Bestellinformation
| Produkt | Katalog # | EINHEIT | Preis | ANZAHL | Favoriten | |
SIRT1 Double Nickase Plasmid (m) | sc-430046-NIC | 20 µg | $410.00 | |||
SIRT1 Double Nickase Plasmid (m2) | sc-430046-NIC-2 | 20 µg | $410.00 |
Das murine Gen **Sirt1** kodiert **SIRT1**, eine **NAD⁺-abhängige Deacetylase**, die den zellulären Energiestatus mit **Chromatin-Remodelling** und **transkriptioneller Kontrolle** verknüpft. SIRT1 reguliert die Acetylierung zentraler Faktoren wie **p53**, **FOXO-Proteine**, **PGC-1α** und **NF-κB** und beeinflusst dadurch **Stressantworten**, **mitochondriale Biogenese**, **Entzündung**, **Autophagie** sowie **Zellzyklus-Checkpoints**. Durch Wechselwirkungen mit der **AMPK–mTOR-Signalachse** und metabolischen Signalwegen trägt SIRT1 zu adaptiven Antworten auf **Nährstoffverfügbarkeit** und **oxidativen Stress** bei. Eine veränderte SIRT1-Aktivität wurde in Modellsystemen mit **metabolischer Dysfunktion**, **prozessen im Zusammenhang mit Neurodegeneration** und **Tumorbiologie** in Verbindung gebracht, was SIRT1 zu einem intensiv untersuchten Knotenpunkt in epigenetischen und Signalnetzwerken macht.
SIRT1 Das Double-Nickase-Plasmid (m) besteht aus einem aufeinander abgestimmten Plasmidpaar, das für die hochspezifische Bearbeitung des Sirt1-Lokus in mouse-Zelllinien entwickelt wurde. Jedes Plasmid exprimiert eine Cas9-D10A-Nickase und eine spezifische sgRNA, die auf entgegengesetzte DNA-Stränge innerhalb von Sirt1 abzielt. Wenn sie auf benachbarte Stellen auf entgegengesetzten DNA-Strängen gerichtet sind, erzeugen die beiden Nickasen versetzte Einzelstrang-Schnitte, die zusammen einen versetzten Doppelstrangbruch erzeugen, was eine koordinierte On-Target-Aktivität beider Guides erfordert. Der resultierende DNA-Bruch wird durch endogene zelluläre Reparaturwege behoben, meist durch nicht-homologe Endverknüpfung (NHEJ), was zu Insertionen oder Deletionen führt, die die Sirt1-Funktion stören. Durch die Notwendigkeit einer doppelten sgRNA-Bindung am Zielort erhöht der Doppel-Nick-Ansatz die Spezifität der Bearbeitung und bietet eine komplementäre CRISPR-Strategie für Anwendungen, bei denen eine zusätzliche Kontrolle über die Zielgenauigkeit gewünscht ist.
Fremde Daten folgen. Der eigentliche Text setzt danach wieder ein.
-- ==== Sys2Proof/Tests/Slice0.lean ====
section
/-! SUPPORT. Tests. Expected values are transcribed from spec/95_test_vectors.md (V<n>, P<n>) and from the example lines of
the rules; words are written out from the encodings of 30_encoding R38. A theorem named `test_witness_…` shows a state
and operands that meet the hypotheses of the statement it names. -/

namespace Sys2Proof.Tests

open Sys2Proof.Machine Sys2Proof.Safety

/-- A small state: the two channels, the host's events, nothing returned. -/
def small (c : CrcWord) (v : Byte) (events : List HostEvent) : State := ⟨c, v, events, 0, []⟩

/-- The same with words to issue. -/
def withWords (c : CrcWord) (v : Byte) (words : List TxnWord) : State := small c v (words.map .transaction)

/-! ### WellFormed and Decode -/

/-- 10_state R18: bit 2 of a CTRL write is reserved. -/
theorem test_wf_refuses_ctrl_bit2 : (Instr.wrCtrl 0x04#8).wellFormed = false := by decide

/-- V18, 0x8FF: bits 7:2 are reserved, bits 1:0 are not. -/
theorem test_wf_refuses_ctrl_ff : (Instr.wrCtrl 0xFF#8).wellFormed = false := by decide

theorem test_wf_takes_ctrl_both : (Instr.wrCtrl 0x03#8).wellFormed = true := by decide

/-- 1000 000000ba, b = 1, a = 0. -/
theorem test_decode_wrCtrl : decode 0b100000000010#12 = .ok (.wrCtrl 0x02#8) := rfl

/-- 1001 dddddddd. -/
theorem test_decode_wrCrcin : decode 0b100101000001#12 = .ok (.wrCrcin 0x41#8) := rfl

/-- 1010 dddddddd. -/
theorem test_decode_wrCrchi : decode 0b101010101011#12 = .ok (.wrCrchi 0xAB#8) := rfl

/-- 1011 dddddddd. -/
theorem test_decode_wrCrclo : decode 0b101111001101#12 = .ok (.wrCrclo 0xCD#8) := rfl

/-- 1100 dddddddd. -/
theorem test_decode_wrChkin : decode 0b110001111010#12 = .ok (.wrChkin 0x7A#8) := rfl

/-- 0010 xxxxxxxx. -/
theorem test_decode_rdCrchi : decode 0b001000000000#12 = .ok .rdCrchi := rfl

/-- 0011 xxxxxxxx, with D = 0x5A (V14). -/
theorem test_decode_rdCrclo : decode 0b001101011010#12 = .ok .rdCrclo := rfl

/-- 0101 xxxxxxxx. -/
theorem test_decode_rdChkout : decode 0b010111111111#12 = .ok .rdChkout := rfl

/-- 0110 xxxxxxxx. -/
theorem test_decode_rdStat : decode 0b011000000000#12 = .ok .rdStat := rfl

/-- V19. -/
theorem test_decode_refuses_reads : decode 0x000#12 = .error (.wrongDirection 0x000#12) ∧
    decode 0x100#12 = .error (.wrongDirection 0x100#12) ∧ decode 0x400#12 = .error (.wrongDirection 0x400#12) ∧
    decode 0x700#12 = .error (.reservedOffset 0x700#12) := ⟨rfl, rfl, rfl, rfl⟩

/-- V19 and V18. -/
theorem test_decode_refuses_writes : decode 0xD12#12 = .error (.wrongDirection 0xD12#12) ∧
    decode 0xE00#12 = .error (.wrongDirection 0xE00#12) ∧ decode 0xF00#12 = .error (.reservedOffset 0xF00#12) ∧
    decode 0x8FF#12 = .error (.reservedCtrlBits 0x8FF#12) := ⟨rfl, rfl, rfl, rfl⟩

theorem test_decodeTableWord_rdStat : decodeTableWord 16 0x600 = some .rdStat := by decide

/-- A number past bit 11 is no transaction word. -/
theorem test_decodeTableWord_refuses_bit12 : decodeTableWord 16 0x1600 = none := by decide

/-! ### The functions -/

/-- V10, the rows with a carry out of bit 15. -/
theorem test_crcStep_corners : crcStep 0x8000#16 0x00#8 = 0x9188#16 ∧ crcStep 0xFFFF#16 0xFF#8 = 0xFF00#16 ∧
    crcStep 0x1234#16 0x56#8 = 0x3C40#16 := by decide

/-- V11, the whole SETUP frame. -/
theorem test_crc16_setup_frame : crc16 [0x24#8, 0x04#8, 0x31#8, 0xA5#8, 0xF1#8, 0x00#8] = (0x96#8, 0x6E#8) := by
  decide +kernel

/-- V3. -/
theorem test_twos8_vectors : twos8 0xE2#8 = 0x1E#8 ∧ twos8 0xFF#8 = 0x01#8 ∧ twos8 0x80#8 = 0x80#8 := by decide

/-! ### One transaction -/

/-- V18, 0x801. -/
theorem test_wrCtrl_clears_crc_alone :
    exec (.wrCtrl 0x01#8) (small 0x0530#16 0xE2#8 []) = .next (small 0x0000#16 0xE2#8 []) := rfl

/-- V18, 0x804: no partial effect. -/
theorem test_wrCtrl_refuses_reserved_bits :
    exec (.wrCtrl 0x04#8) (small 0x0530#16 0xE2#8 []) = .refused (.reserved (.reservedCtrlBits 0x804#12) 0) := rfl

/-- 40_crc R47, the example. -/
theorem test_wrCrcin_from_zero :
    exec (.wrCrcin 0x01#8) (small 0x0000#16 0x55#8 []) = .next (small 0x1021#16 0x55#8 []) := by
  have h : crcStep 0x0000#16 0x01#8 = 0x1021#16 := by decide
  simp only [exec, execWrCrcin, State.setCrc, small, h]

/-- V14. -/
theorem test_wrCrchi_keeps_low :
    exec (.wrCrchi 0xAB#8) (small 0x1021#16 0x55#8 []) = .next (small 0xAB21#16 0x55#8 []) := by
  have h : joinBytes 0xAB#8 (loByte 0x1021#16) = 0xAB21#16 := by decide
  simp only [exec, execWrCrchi, State.setCrc, small, h]

/-- V14. -/
theorem test_wrCrclo_keeps_high :
    exec (.wrCrclo 0xCD#8) (small 0xAB21#16 0x55#8 []) = .next (small 0xABCD#16 0x55#8 []) := by
  have h : joinBytes (hiByte 0xAB21#16) 0xCD#8 = 0xABCD#16 := by decide
  simp only [exec, execWrCrclo, State.setCrc, small, h]

/-- V15, carry discarded. -/
theorem test_wrChkin_wraps :
    exec (.wrChkin 0x01#8) (small 0x1234#16 0xFF#8 []) = .next (small 0x1234#16 0x00#8 []) := rfl

/-- V14. -/
theorem test_rdCrchi_returns_high : bytesReturned [.rdCrchi] (small 0xABCD#16 0x00#8 []) = some [0xAB#8] := by decide

/-- V14. -/
theorem test_rdCrclo_returns_low : bytesReturned [.rdCrclo] (small 0xABCD#16 0x00#8 []) = some [0xCD#8] := by decide

/-- 41_chk R60, the example. -/
theorem test_rdChkout_negates : bytesReturned [.rdChkout] (small 0x0000#16 0xE2#8 []) = some [0x1E#8] := by decide

/-- V17, `crc` = 0x1021. -/
theorem test_rdStat_chkz_alone : bytesReturned [.rdStat] (small 0x1021#16 0x00#8 []) = some [0x02#8] := by decide

/-- V17, `sum` = 0x55. -/
theorem test_rdStat_crcz_alone : bytesReturned [.rdStat] (small 0x0000#16 0x55#8 []) = some [0x01#8] := by decide

/-! ### One step -/

/-- P5, transaction 2: refused with its own index. -/
theorem test_step_refuses_with_index :
    step { withWords 0x1021#16 0x00#8 [0x100#12, 0x902#12] with index := 2 } =
      .refused (.reserved (.wrongDirection 0x100#12) 2) := rfl

/-- P6, transaction 7. -/
theorem test_step_performs_and_advances :
    step (withWords 0x0000#16 0x00#8 [0xCFF#12]) = .next ⟨0x0000#16, 0xFF#8, [], 1, []⟩ := rfl

/-- 70_reset_and_hazards R90. -/
theorem test_step_takes_the_reset_input :
    step (small 0xBEEF#16 0x77#8 [.resetInput, .transaction 0x600#12]) =
      .next (small 0x0000#16 0x00#8 [.transaction 0x600#12]) := rfl

/-- The host puts a word on the bus of the machine after reset. -/
theorem test_withFetchWord_runs_first :
    step (State.reset.withFetchWord 16 0xC7A) = .next ⟨0x0000#16, 0x7A#8, [], 1, []⟩ := rfl

/-! ### Assembly and host sequences -/

/-- 30_encoding R42's two lines, one with a comment. -/
theorem test_assemble_two_lines :
    assembleLine 1 "WR CRCIN, 0x41".toList = .ok [0x941#12] ∧
      assembleLine 2 "RD STAT ; flags".toList = .ok [0x600#12] := by decide +kernel

/-- 30_encoding R44: `RD CRCIN` is refused by name and line. -/
theorem test_assemble_refuses_direction :
    assembleLine 3 "RD CRCIN".toList = .error (.wrongDirection 3 .crcin) := by decide +kernel

/-- V16, the first record and its corrupted form. -/
theorem test_hex_record_check :
    hexRecordOk ⟨0x03#8, 0x0030#16, 0x00#8, [0x02#8, 0x33#8, 0x7A#8], 0x1E#8⟩ (small 0x1234#16 0x55#8 []) = true ∧
    hexRecordOk ⟨0x03#8, 0x0030#16, 0x00#8, [0x02#8, 0x33#8, 0x7A#8], 0x1F#8⟩ (small 0x1234#16 0x55#8 []) = false := by
  decide

/-- V21. -/
theorem test_verify_frame : verifyFrame [0x12#8, 0x34#8] =
    [0x24#8, 0x07#8, 0x34#8, 0x00#8, 0x00#8, 0x00#8, 0x01#8, 0x75#8, 0x28#8] := by decide +kernel

/-- V22. -/
theorem test_candidate_frame : candidateFrame 0x1234#16 0xFF#8 =
    [0x24#8, 0x07#8, 0x34#8, 0x12#8, 0x34#8, 0x12#8, 0x34#8, 0x1E#8, 0xF0#8] := by decide +kernel

/-! ### Witnesses: the hypotheses of the statements can be met -/

/-- Each kind of CTRL byte and word, and the example's state. -/
theorem test_witness_WrCtrlClearsTheChosenChannels :
    (0x03#8).extractLsb' 2 6 = 0#6 ∧ (0x04#8).extractLsb' 2 6 ≠ 0#6 ∧ (0x80#8).extractLsb' 2 6 ≠ 0#6 ∧
    (0x804#12 &&& 0xF00#12 = 0x800#12 ∧ (0x804#12).extractLsb' 2 6 ≠ 0#6) ∧
    (small 0x0530#16 0xE2#8 []).crc = 0x0530#16 ∧ (small 0x0530#16 0xE2#8 []).sum = 0xE2#8 := by decide

/-- The example's states of WR CRCIN, WR CRCHI, WR CRCLO, RD CRCHI and RD CRCLO. -/
theorem test_witness_crc_examples :
    (small 0x0000#16 0x00#8 []).crc = 0x0000#16 ∧ (small 0x1021#16 0x00#8 []).crc = 0x1021#16 ∧
    (small 0xAB21#16 0x00#8 []).crc = 0xAB21#16 ∧ (small 0x0530#16 0x00#8 []).crc = 0x0530#16 := by decide

/-- The example's states of WR CHKIN and RD CHKOUT, and RD STAT's. -/
theorem test_witness_chk_examples :
    (small 0x1021#16 0xFF#8 []).sum = 0xFF#8 ∧ (small 0x1021#16 0x00#8 []).sum = 0x00#8 ∧
    (small 0x1021#16 0x80#8 []).sum = 0x80#8 ∧ (small 0x1021#16 0xE2#8 []).sum = 0xE2#8 ∧
    ((small 0x1021#16 0x00#8 []).crc = 0x1021#16 ∧ (small 0x1021#16 0x00#8 []).sum = 0x00#8) := by decide

/-- V16, the first record. -/
theorem test_witness_RdStatReturnsTheZeroFlags : ∃ r : HexRecord,
    r.checksum = twos8 (r.preceding.foldl (· + ·) 0x00#8) :=
  ⟨⟨0x03#8, 0x0030#16, 0x00#8, [0x02#8, 0x33#8, 0x7A#8], 0x1E#8⟩, by decide⟩

theorem test_witness_DecodeAndEncodeAgree :
    (Instr.wrCtrl 0x03#8).wellFormed = true ∧ decode 0x35A#12 = .ok .rdCrclo := ⟨rfl, rfl⟩

/-- A word that is refused is no transaction. -/
theorem ne_ok_of_error {w : TxnWord} {why : RefusalReason} (h : decode w = .error why) (i : Instr) : decode w ≠ .ok i := by
  simp [h]

/-- One word of each reason. -/
theorem test_witness_RefusalReasonFollowsThePriority :
    (∀ i, decode 0xF00#12 ≠ .ok i) ∧ (∀ i, decode 0x100#12 ≠ .ok i) ∧ (∀ i, decode 0xD12#12 ≠ .ok i) ∧
    (∀ i, decode 0x804#12 ≠ .ok i) :=
  ⟨ne_ok_of_error (why := .reservedOffset 0xF00#12) rfl, ne_ok_of_error (why := .wrongDirection 0x100#12) rfl,
    ne_ok_of_error (why := .wrongDirection 0xD12#12) rfl, ne_ok_of_error (why := .reservedCtrlBits 0x804#12) rfl⟩

theorem test_witness_StepRunsTheDecodedTransaction :
    (withWords 0x0000#16 0x00#8 [0xC01#12]).pending = .transaction 0xC01#12 :: [] ∧
      decode 0xC01#12 = .ok (.wrChkin 0x01#8) := ⟨rfl, rfl⟩

theorem test_witness_ResetEventClearsBothChannels :
    (small 0xBEEF#16 0x77#8 [.resetInput]).pending = .resetInput :: [] := rfl

theorem test_witness_HostSideWithoutATransaction :
    (small 0xBEEF#16 0x77#8 []).pending = [] ∧
      (small 0xBEEF#16 0x77#8 [.resetInput]).pending = .resetInput :: [] := ⟨rfl, rfl⟩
Um eine effiziente Identifizierung editierter Zellen zu unterstützen, kodiert ein Plasmid GFP zur fluoreszierenden Visualisierung transfizierter Populationen, während das Begleitplasmid ein Puromycin-Resistenzgen für die Antibiotika-Selektion trägt. Zusammen unterstützen diese Merkmale eine effiziente Anreicherung co-transfizierter Populationen und vereinfachen die Validierung von Klonen mit Sirt1-Störung.
Nur für Forschungszwecke. Nicht für diagnostische oder therapeutische Zwecke bestimmt.